You are viewing a plain text version of this content. The canonical link for it is here.
Posted to commits@tika.apache.org by ju...@apache.org on 2009/11/17 16:09:02 UTC

svn commit: r881320 - /lucene/tika/trunk/tika-app/src/main/java/org/apache/tika/cli/TikaCLI.java

Author: jukka
Date: Tue Nov 17 15:09:01 2009
New Revision: 881320

URL: http://svn.apache.org/viewvc?rev=881320&view=rev
Log:
TIKA-324: Tika CLI mangles utf-8 content in text (-t) mode (on Mac OS X)

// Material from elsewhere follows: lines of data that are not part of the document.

-- ==== Sys2Proof/Tests/Witnesses.lean ====
section
/-! SUPPORT. For every statement with hypotheses, concrete states and operands that meet all of them,
clause by clause. -/

namespace Sys2Proof.Tests

open Sys2Proof.Machine

/-! ### States of the invariant, one for each kind of phase -/

def wIdle : State := { State.reset with freeCtr := 1 }
def wAbsorb : State := { at' 1#4 0#6 0#2 0#7 with MSGLEN := 1#64 }
def wPad : State := at' 2#4 0#6 0#2 0#7
def wBlock : State := { at' 3#4 0#6 3#2 64#7 with BUF := fullBuf }
def wDone : State := { at' 8#4 0#6 3#2 0#7 with BLKCNT := 1#64 }
def wFault : State := { at' 9#4 0#6 0#2 0#7 with ERR := 2#3 }

theorem fullBuf_written : ∀ j < 64, (fullBuf.readByte j).isSome := by decide

theorem wIdle_inv : wIdle.Inv :=
  .of_idle rfl rfl ⟨rfl, by decide, by decide, by decide, fun j h => absurd h (by simp [wIdle, State.reset])⟩
    rfl (by decide)

theorem wAbsorb_inv : wAbsorb.Inv :=
  .of_absorb rfl rfl
    ⟨rfl, by decide, by decide, by decide, fun j h => absurd h (by simp [wAbsorb, at'])⟩
    rfl (by decide) (by decide) (by decide)

theorem wPad_inv : wPad.Inv :=
  .of_pad rfl rfl ⟨rfl, by decide, by decide, by decide, fun j h => absurd h (by simp [wPad, at'])⟩
    (by decide) rfl (.inl ⟨rfl, by decide⟩)

theorem wBlock_inv : wBlock.Inv :=
  .of_block (.inl rfl) ⟨rfl, by decide, by decide, by decide, fullBuf_written⟩ rfl
    (.inr (.inr ⟨rfl, rfl, by decide⟩)) (fun _ => by decide) (fun h => absurd h (by decide)) (fun _ => rfl)

/-- In PAD with PADST = 1, the 0x80 just before BP: the least BP the invariant allows. -/
def wZeros : State := { at' 2#4 0#6 1#2 1#7 with BUF := [(0, 0x80#8)], H := IV }

theorem wZeros_inv : wZeros.Inv :=
  .of_pad rfl rfl ⟨rfl, by decide, by decide, by decide, by decide⟩ (by decide) rfl
    (.inr (.inl ⟨rfl, by decide, by decide, by decide, by decide⟩))

/-- A block with PADST = 1, the 0x80 its last byte: the greatest MSGLEN the invariant allows there. -/
def wSpill : State := { at' 3#4 0#6 1#2 64#7 with BUF := fullBuf, MSGLEN := 63#64, CNT := 63#64 }

theorem wSpill_inv : wSpill.Inv :=
  .of_block (.inl rfl) ⟨rfl, by decide, by decide, by decide, fullBuf_written⟩ rfl
    (.inr (.inl ⟨rfl, rfl, by decide, by decide⟩)) (fun _ => by decide) (fun h => absurd h (by decide))
    (fun _ => rfl)

/-- PADST = 1 inside the message is shut out. -/
theorem not_inv_zeros_inside_message :
    ¬ State.Inv { at' 2#4 0#6 1#2 1#7 with BUF := [(0, 0x61#8)], MSGLEN := 3#64, CNT := 3#64 } := fun h =>
  absurd (h.pad_zeros rfl rfl).2.2.2 (by decide)

/-- A block with PADST = 1 and no byte after the message in it is shut out. -/
theorem not_inv_block_inside_message : ¬ State.Inv
    { at' 3#4 0#6 1#2 64#7 with BUF := fullBuf, MSGLEN := 64#64, CNT := 64#64 } := fun h =>
  absurd (h.block_zeros (.inl rfl) rfl).2 (by decide)

theorem wDone_inv : wDone.Inv :=
  .of_done rfl rfl ⟨rfl, by decide, by decide, by decide, fun j h => absurd h (by simp [wDone, at'])⟩
    rfl rfl rfl (by decide)

theorem wFault_inv : wFault.Inv :=
  .of_fault rfl rfl (.inl rfl) (by decide) (by decide) (by decide) (fun h => absurd h (by decide))
    (by decide) (fun j h => absurd h (by simp [wFault, at']))

/-! ### 10_state -/

theorem witness_HashStateWriters_acc : ∃ s t : State,
    s.resetAsserted = false ∧ step s = .next t ∧ t.H ≠ s.H ∧ s.PHASE = 7#4 :=
  ⟨{ at' 7#4 0#6 3#2 64#7 with working := ⟨1, 0, 0, 0, 0, 0, 0, 0⟩ }, _, rfl, eq_next (by decide), by decide, rfl⟩

theorem witness_HashStateWriters_start : ∃ s t : State,
    s.resetAsserted = false ∧ step s = .next t ∧ t.H ≠ s.H ∧ s.ready = true :=
  ⟨ready 0#4 [0x010000000000000000#72], _, rfl, eq_next (by decide), by decide, rfl⟩

theorem witness_RegisterWriters_block : (∃ s t : State, s.resetAsserted = false ∧ step s = .next t ∧
      t.working ≠ s.working) ∧
    (∃ s t : State, s.resetAsserted = false ∧ step s = .next t ∧ t.W ≠ s.W) :=
  ⟨⟨at' 6#4 0#6 3#2 64#7, _, rfl, eq_next (by decide), by decide⟩,
    ⟨wBlock, _, rfl, eq_next (by decide), by decide⟩⟩

theorem witness_RegisterWriters_pad : ∃ s t : State, s.resetAsserted = false ∧ step s = .next t ∧
    t.BUF ≠ s.BUF ∧ t.BP ≠ s.BP ∧ t.PADST ≠ s.PADST :=
  ⟨wPad, _, rfl, eq_next (by decide), by decide, by decide, by decide⟩

theorem witness_RegisterWriters_start : ∃ s t : State, s.resetAsserted = false ∧ step s = .next t ∧
    t.MSGLEN ≠ s.MSGLEN ∧ t.CNT ≠ s.CNT ∧ t.BLKCNT ≠ s.BLKCNT ∧ t.ERR ≠ s.ERR ∧ t.PHASE ≠ s.PHASE ∧
    t.H ≠ s.H :=
  ⟨{ ready 9#4 [0x010000000000000003#72] with ERR := 4#3, CNT := 1#64, BLKCNT := 1#64 }, _, rfl,
    eq_next (by decide), by decide, by decide, by decide, by decide, by decide, by decide⟩

theorem witness_RegisterWriters_T : ∃ s t : State, s.resetAsserted = false ∧ step s = .next t ∧
    t.T ≠ s.T := ⟨wBlock, _, rfl, eq_next (by decide), by decide⟩

theorem witness_EveryStepKeepsInvariant : ∃ s t : State, s.Inv ∧ step s = .next t :=
  ⟨wBlock, _, wBlock_inv, eq_next (by decide)⟩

Use UTF-8 as the default encoding on Mac OS X. The Java platform encoding is still set to MacRoman even though most parts of OS X already use UTF-8.

Modified:
    lucene/tika/trunk/tika-app/src/main/java/org/apache/tika/cli/TikaCLI.java

Modified: lucene/tika/trunk/tika-app/src/main/java/org/apache/tika/cli/TikaCLI.java
URL: http://svn.apache.org/viewvc/lucene/tika/trunk/tika-app/src/main/java/org/apache/tika/cli/TikaCLI.java?rev=881320&r1=881319&r2=881320&view=diff
==============================================================================
--- lucene/tika/trunk/tika-app/src/main/java/org/apache/tika/cli/TikaCLI.java (original)
+++ lucene/tika/trunk/tika-app/src/main/java/org/apache/tika/cli/TikaCLI.java Tue Nov 17 15:09:01 2009
@@ -228,6 +228,10 @@
             throws UnsupportedEncodingException {
         if (encoding != null) {
             return new OutputStreamWriter(System.out, encoding);
+        } else if (System.getProperty("os.name")
+                .toLowerCase().startsWith("mac os x")) {
+            // TIKA-324: Override the default encoding on Mac OS X
+            return new OutputStreamWriter(System.out, "UTF-8");
         } else {
             return new OutputStreamWriter(System.out);
         }